We can incorporate Jeopardy Bot into the embedding process. This is how we will do it. Store the questions in the vector DB under the collection `{collection_name}_questions`, and within the metadata, store the hash of the document. Then, when we get asked a question, we do a vector similarity search against `{collection_name}_questions`, get the top 1 or 2 relevant results, and then use the hash to retrieve the original document.

In [None]:
question_store = DocumentStore(collection_name="codonbert_questions")
document_store = DocumentStore(collection_name="codonbert")
question_store.reset()
document_store.reset()

In [None]:
from llamabot.components.docstore import DocumentStore
from hashlib import sha256

for chunk in chunks:
    doc_id = sha256(chunk.text.encode()).hexdigest()
    document_store.append(chunk.text, metadata=dict(doc_id=doc_id))
    q_and_a = json.loads(jeopardy_bot(chunk.text).content)
    for q_and_a in q_and_a["questions_and_answers"]:
        q_a_concat = f"Q: {q_and_a['question']} A: {q_and_a['answer']}"
        question_store.append(q_a_concat, metadata=dict(parent_doc=doc_id))

In [None]:
q_and_as = question_store.retrieve("What is CodonBERT?")
q_and_as

In [None]:
query_text = "What papers did this paper cite?"
result = question_store.collection.query(query_texts=query_text, n_results=20)
result["metadatas"][0]

In [None]:
# Get the unique parent_doc IDs:
# preserve order
parent_doc_ids = []
for metadata in result["metadatas"][0]:
    if metadata["parent_doc"] not in parent_doc_ids:
        parent_doc_ids.append(metadata["parent_doc"])
# parent_doc_ids = set([metadata["parent_doc"] for metadata in result["metadatas"][0]])
parent_doc_ids

In [None]:
results = document_store.collection.query(
    query_texts=query_text, where={"doc_id": {"$in": list(parent_doc_ids)}}, n_results=3
)
len(results["documents"][0])
relevant_documents = results["documents"][0]
relevant_documents

In [None]:
# Now, compose the final prompt that includes the Q&A results and the retrieved documents


@prompt
def q_and_a_prompt(query, q_and_a_results, relevant_documents):
    """Q&A Results:

        {{ q_and_a_results }}

    Relevant documents:

        {{ relevant_documents }}

    Query:

        {{ query }}
    """


response_bot = SimpleBot(
    "Based on Q&A results and relevant documents, please answer the query."
)
response_bot(q_and_a_prompt(query_text, q_and_as, relevant_documents))

In [None]:
# ChatBot as a mixin
from llamabot.bot.simplebot import SimpleBot
from llamabot.components.history import History
from llamabot.components.messages import HumanMessage, AIMessage


class ChatBot(SimpleBot, History):
    def __init__(
        self,
        system_prompt: str,
        session_name: str,
        temperature=0.0,
        model_name="mistral/mistral-tiny",
        stream=True,
        response_budget=2_000,
    ):
        SimpleBot.__init__(
            self,
            system_prompt=system_prompt,
            temperature=temperature,
            model_name=model_name,
            stream=stream,
        )
        History.__init__(self, session_name=session_name)
        self.model_name = model_name
        self.response_budget = response_budget
        self.session_name = session_name

    def __call__(self, message: str) -> AIMessage:
        """Call the ChatBot.

        :param human_message: The human message to use.
        :return: The response to the human message, primed by the system prompt.
        """
        human_message = HumanMessage(content=message)
        history = self.retrieve(
            query=human_message, character_budget=self.response_budget
        )
        messages = [self.system_prompt] + history + [human_message]
        response = self.generate_response(messages)
        # autorecord(human_message, response.content)

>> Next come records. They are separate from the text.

/-- A control word of a team that is gone performed, or dropped with its page. -/
def controlWrite (s : State) (k : Task) (word : Nat × Nat) : State :=
  let w := taskWho s k
  let va := k.recVa + 0x38
  let s1 := updTask s k.id fun k => { k with due := k.due.drop 1, last := 0 }
  if whereIs s w.domain (tagOf w.asid va) va = .absent then s1
  else writeBytes (touchWrite s1 w va) w va (controlBytes k word.1 word.2)

/-- The control words of a task that wait go into the store buffer in order, as far as there is room for them (R277, R352). -/
def pumpControl (id : Nat) : Nat → State → State
  | 0, s => s
  | n + 1, s =>
    match taskOf s id with
    | none => s
    | some k =>
      match k.due with
      | [] => s
      | word :: _ =>
        match teamOf s k.team with
        | none => if gateAt s { taskWho s k with team := 0 } (k.recVa + 0x38) = .wait then s else pumpControl id n (controlWrite s k word)
        | some t => if roomFor s (taskWho s k) 1 = .ok then pumpControl id n (controlStore s k t word) else s

/-- A control word of a task, with its progress, on its way to memory (R277, R281). -/
def putControl (s : State) (k : Task) (status : Nat) : State :=
  pumpControl k.id (k.due.length + 1) (updTask s k.id fun x => { x with due := x.due ++ [(k.progress, status)] })

/-- Whether a copy runs on its channel now (R286): it has started, and is neither paused at a fault nor done with its rows. -/
def CopyJob.running (c : CopyJob) : Bool := c.started && !c.paused && !c.moved

/-- A team's engine work stops (R281, R293): running tasks write status 1 and free their engine; running copies stop and leave their
channels, and copies that are paused at a fault keep theirs (R286). -/
def pauseWork (s : State) (h : Nat) : State :=
  let s1 := s.eng.tasks.foldl (fun s k => if k.team = h && k.running then putControl s k 1 else s) s
  let tasks := s1.eng.tasks.map fun k => if k.team = h then { k with running := false } else k
  let copies := s1.eng.copies.map fun c => if c.team = h && c.running then { c with stopped := true, started := false } else c
  { s1 with eng := { s1.eng with tasks := tasks, copies := copies } }

/-- A team's stopped copies may run again (R293). -/
def resumeWork (s : State) (h : Nat) : State :=
  let copies := s.eng.copies.map fun c => if c.team = h then { c with stopped := false } else c
  { s with eng := { s.eng with copies := copies } }

/-- The key under which an atomic of the scalar stream waits in a group window, beside those of the lanes. -/
def scalarKey : Nat := 1024

/-- The handles of a team's crew, its own among them, that are resident or saved or halted (R30). -/
def crewOf (s : State) (t : Team) : List Nat :=
  ((s.team :: s.others).filter fun x =>
    x.card.handle = t.card.handle
      || (x.card.launch = t.card.launch && x.card.launch ≠ 0 && x.card.tix / x.card.crew = t.card.tix / t.card.crew
        && 1 ≤ x.place.run && x.place.run ≤ 3)).map (·.card.handle)

/-- Whether an atomic of a team's scalar stream is on its way to a group window (R172). -/
def Team.scalarAtom (t : Team) : Bool := t.ord.atoms.any fun a => a.key = scalarKey

/-- Whether the lane stream of a team is within its head L-word: passes of it have run, or an atomic of a lane is on its way (R26, R172). -/
def Team.laneMid (t : Team) : Bool := t.lane.busy || t.ord.atoms.any fun a => a.key ≠ scalarKey

/-- Whether a team has accesses under way, so that nothing stops it before they are made (R75, R342, R367): the passes of its head L-word, but
for one that a handler has frozen (R332), or an atomic in a group window (R172). -/
def midWord (s : State) (h : Nat) : Bool :=
  match teamOf s h with
  | some t => t.scalarAtom || (!t.sys.handler && t.laneMid)
  | none => false

/-- One team enters HALTED with a halt cause (R340, R343): its engine work stops, its dirty lines and its eager state are
written, the header state last, and the halt is reported (R373). A team that waited to end runs its `ret` again. -/
def haltOne (s : State) (h : Nat) (cause : Word) : State :=
  let s1 := updTeam (pauseWork s h) h fun t =>
    { t with
      place := { t.place with run := 3, halt := cause }
      ord := { t.ord with
        haltReq := false, load := none, expired := false, leave := none, stepped := false, ending := false, closing := none } }
  match teamOf s1 h with
  | none => s1
  | some t => reportHalt (writeEager (dropLines (writeLines s1 t) h) t 3) t

/-- One team is pre-empted (R340): eager state saved, header state 2, its register lines left where they are. -/
def saveOne (s : State) (h : Nat) : State :=
  let s1 := updTeam (pauseWork s h) h fun x =>
    { x with
      place := { x.place with run := 2, savedAt := s.fresh }
      ord := { x.ord with load := none, leave := none, stepped := false, closing := none } }
  match teamOf s1 h with
  | some x => writeEager s1 x 2
  | none => s1

/-- One team leaves its partition as it has been told. -/
def leaveOne (s : State) (h : Nat) : State :=
  match (teamOf s h).bind (·.ord.leave) with
  | some (.halt c) => haltOne s h c
  | some .preempt => saveOne s h
  | none => s

/-- A crew that is to leave its partitions leaves them together, once each of its teams has reached its stopping point (R30, R367). -/
def settleLeave (s : State) (h : Nat) : State :=
  match teamOf s h with
  | none => s
  | some t =>
    let crew := crewOf s t
    if t.ord.leave.isNone || crew.any (midWord s) then s else crew.foldl leaveOne s

/-- A crew told to leave its partitions: `f` gives each team its way, from the one that it has. -/
def askLeave (s : State) (t : Team) (f : Nat → Option Leave → Leave) : State :=
  settleLeave ((crewOf s t).foldl (fun s h =>
    updTeam s h fun x => { x with ord := { x.ord with leave := some (f h x.ord.leave) } }) s) t.card.handle

/-- The focus team enters HALTED with its crew, each team at its stopping point and all at once (R30, R342, R367); the halt cause of its
crewmates is the debug halt with it, and names no cause otherwise (assumption log 7). -/
def haltCrew (s : State) (cause : Word) : State :=
  let mate := if cause.toNat % 256 = 0x1D then cause else stopWord 0 0 0 true false
  askLeave s s.team fun h old =>
    if h = s.team.card.handle then .halt cause
    else match old with
      | some (.halt c) => .halt c
      | _ => .halt mate

/-- The causes delivered to HALTED always (R360). -/
def alwaysHalts (cause : Nat) : Bool := 0x1A ≤ cause && cause ≤ 0x1D

/-- Whether a team is on its way into HALTED. -/
def Team.halting (t : Team) : Bool :=
  match t.ord.leave with
  | some (.halt _) => true
  | _ => false

/-- Whether a stop enters HALTED rather than the handler, and the trap bit it leaves (R360, R361); a debug halt that meets
the stop halts too (R366). -/
def haltsFor (t : Team) (cause : Nat) : Option Bool :=
  if alwaysHalts cause then some false
  else if cause = 0x19 && t.sys.dbg.getLsbD 0 then some false
  else if t.sys.dbg.getLsbD 1 || t.ord.haltReq || t.halting then some true
  else none

/-- Entry to the handler at level 1 (R332): EPC, SCAUSE, SREC, PRIV and the scalar PC; the lane queue is frozen. The stops that met the one
delivered come after it (R366). A team that waited to end handles its stop and runs its `ret` again (R28). A TVEC outside the global range,
or in no region that R332 asks for, has no outcome there: the handler is fetched at level 1 as every S-word is (assumption log 76). -/
def enterHandler (t : Team) (cause : Word) (srec : Word) : Team :=
  { t with
    pc := t.sys.tvec
    ord := { t.ord with
      load := none, expired := false, ending := false, closing := none
      stops := t.ord.stops.filter fun x => alwaysHalts x.cause
      later := t.ord.later ++ t.ord.stops.filter fun x => !alwaysHalts x.cause }
    sys := { t.sys with epc := t.pc, scause := cause, srec := srec, handler := true } }

/-- TAKING A STOP (R332, R333, R354, R360 to R362): the stop record goes to the lowest free slots of the fault area; then
the handler is entered, or HALTED, with the nested cause when the team is in its handler already, and with the
fault-area-full cause when no slot is free; a stop that halts so is not delivered when the team is resumed (assumption log 120). -/
def takeStop (s : State) (st : Stop) : State :=
  let t := s.team
  let nested := t.sys.handler && !alwaysHalts st.cause
  let cause := if nested then 0x1A else st.cause
  let reason := if nested then st.cause else st.reason
  let exp := t.ord.expired
  if cause = 0x1C || cause = 0x1D then haltCrew s (stopWord cause 0 0 true false exp)
  else match freeSlots s t (if st.four then 4 else 1) with
    | none =>
      haltCrew (setTeam s { t with ord := { t.ord with kept := t.ord.kept ++ [stopBytes st cause reason] } })
        (stopWord 0x1C 0 0 true false exp)
    | some k =>
      let s1 := putSlots s t k (stopBytes st cause reason)
      let srec := BitVec.ofNat 64 (t.card.fault + 64 * k)
      match haltsFor t cause with
      | none => setTeam s1 (enterHandler s1.team (stopWord cause reason st.code false true exp) srec)
      | some trap =>
        haltCrew (setTeam s1 { s1.team with place := { s1.team.place with srec := srec } }) (stopWord cause reason st.code true trap exp)

/-- The outcome of a meaning that may trap: a trap leaves every other effect of the word unmade (R162). -/
def settle (s : State) (r : Except Stop State) : Out :=
  match r with
  | .ok s' => .next s'
  | .error st => .next (takeStop s st)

        self.append(human_message)
        self.append(response)
        return response

In [None]:
chatbot = ChatBot("You are a non-chatty bot.", session_name="chat_session")
chatbot("Hello!")

In [None]:
# We need to make the document store now
from llamabot.components.docstore import DocumentStore

document_store = DocumentStore(collection_name="codonbert_documents")

In [None]:
kgbot(chunks[0].text)

In [None]:
triplets = []
for chunk in chunks:
    triplets.extend(kgbot(chunk.text))

In [None]:
# # Draw a sample
# rng = torch.Generator(device="cuda")
# rng.manual_seed(789001)

# sequence = generator("Give me a character description", rng=rng)
# print(sequence)
# # {
# #   "name": "clerame",
# #   "age": 7,
# #   "armor": "plate",
# #   "weapon": "mace",
# #   "strength": 4171
# # }

# sequence = generator("Give me an interesting character description", rng=rng)
# print(sequence)
# # {
# #   "name": "piggyback",
# #   "age": 23,
# #   "armor": "chainmail",
# #   "weapon": "sword",
# #   "strength": 0
# # }

In [None]:
from pyprojroot import here

qb = QueryBot(
    "You are an expert in answering questions about a paper that you will be provided.",
    collection_name="FOCA_paper",
    document_paths=here() / "data" / "JMLR-23-0380-1.pdf",
    model_name="mistral/mistral-medium",
)

In [None]:
qb("What is POF?")

In [None]:
from llamabot.components.messages import HumanMessage, SystemMessage
from unstructured.chunking.title import chunk_by_title

docstore = DocumentStore(collection_name="querybot_stuff")
history = History(session_name="querybot_stuff")

bot = SimpleBot(
    "You are an expert at reading papers.", model_name="mistral/mistral-medium"
)


doc_path = here() / "data" / "JMLR-23-0380-1.pdf"
document = magic_load_doc(doc_path)

In [None]:
docstore.append(document[0].text)

In [None]:
splitted_document = split_document(document[0], chunk_size=4_000, chunk_overlap=200)
len(splitted_document)

In [None]:
docstore.collection

In [None]:
for doc in splitted_document:
    docstore.append(doc.text)

In [None]:
# Summarize by doing a summary of each chunk
# splitted_document[0]

In [None]:
from llamabot.prompt_manager import prompt
from llamabot.prompt_library.zotero import docbot_sysprompt, paper_summary


@prompt
def summarization_bot_prompt(text_to_summarize):
    """Here is the text to summarize:

    {{ text_to_summarize }}

    Your summary should not be a mere regurgitation of the abstract.
    Rather, your summary should highlight the key findings,
    methodology, and implications.
    """


import os

os.environ["TOKENIZERS_PARALLELISM"] = "true"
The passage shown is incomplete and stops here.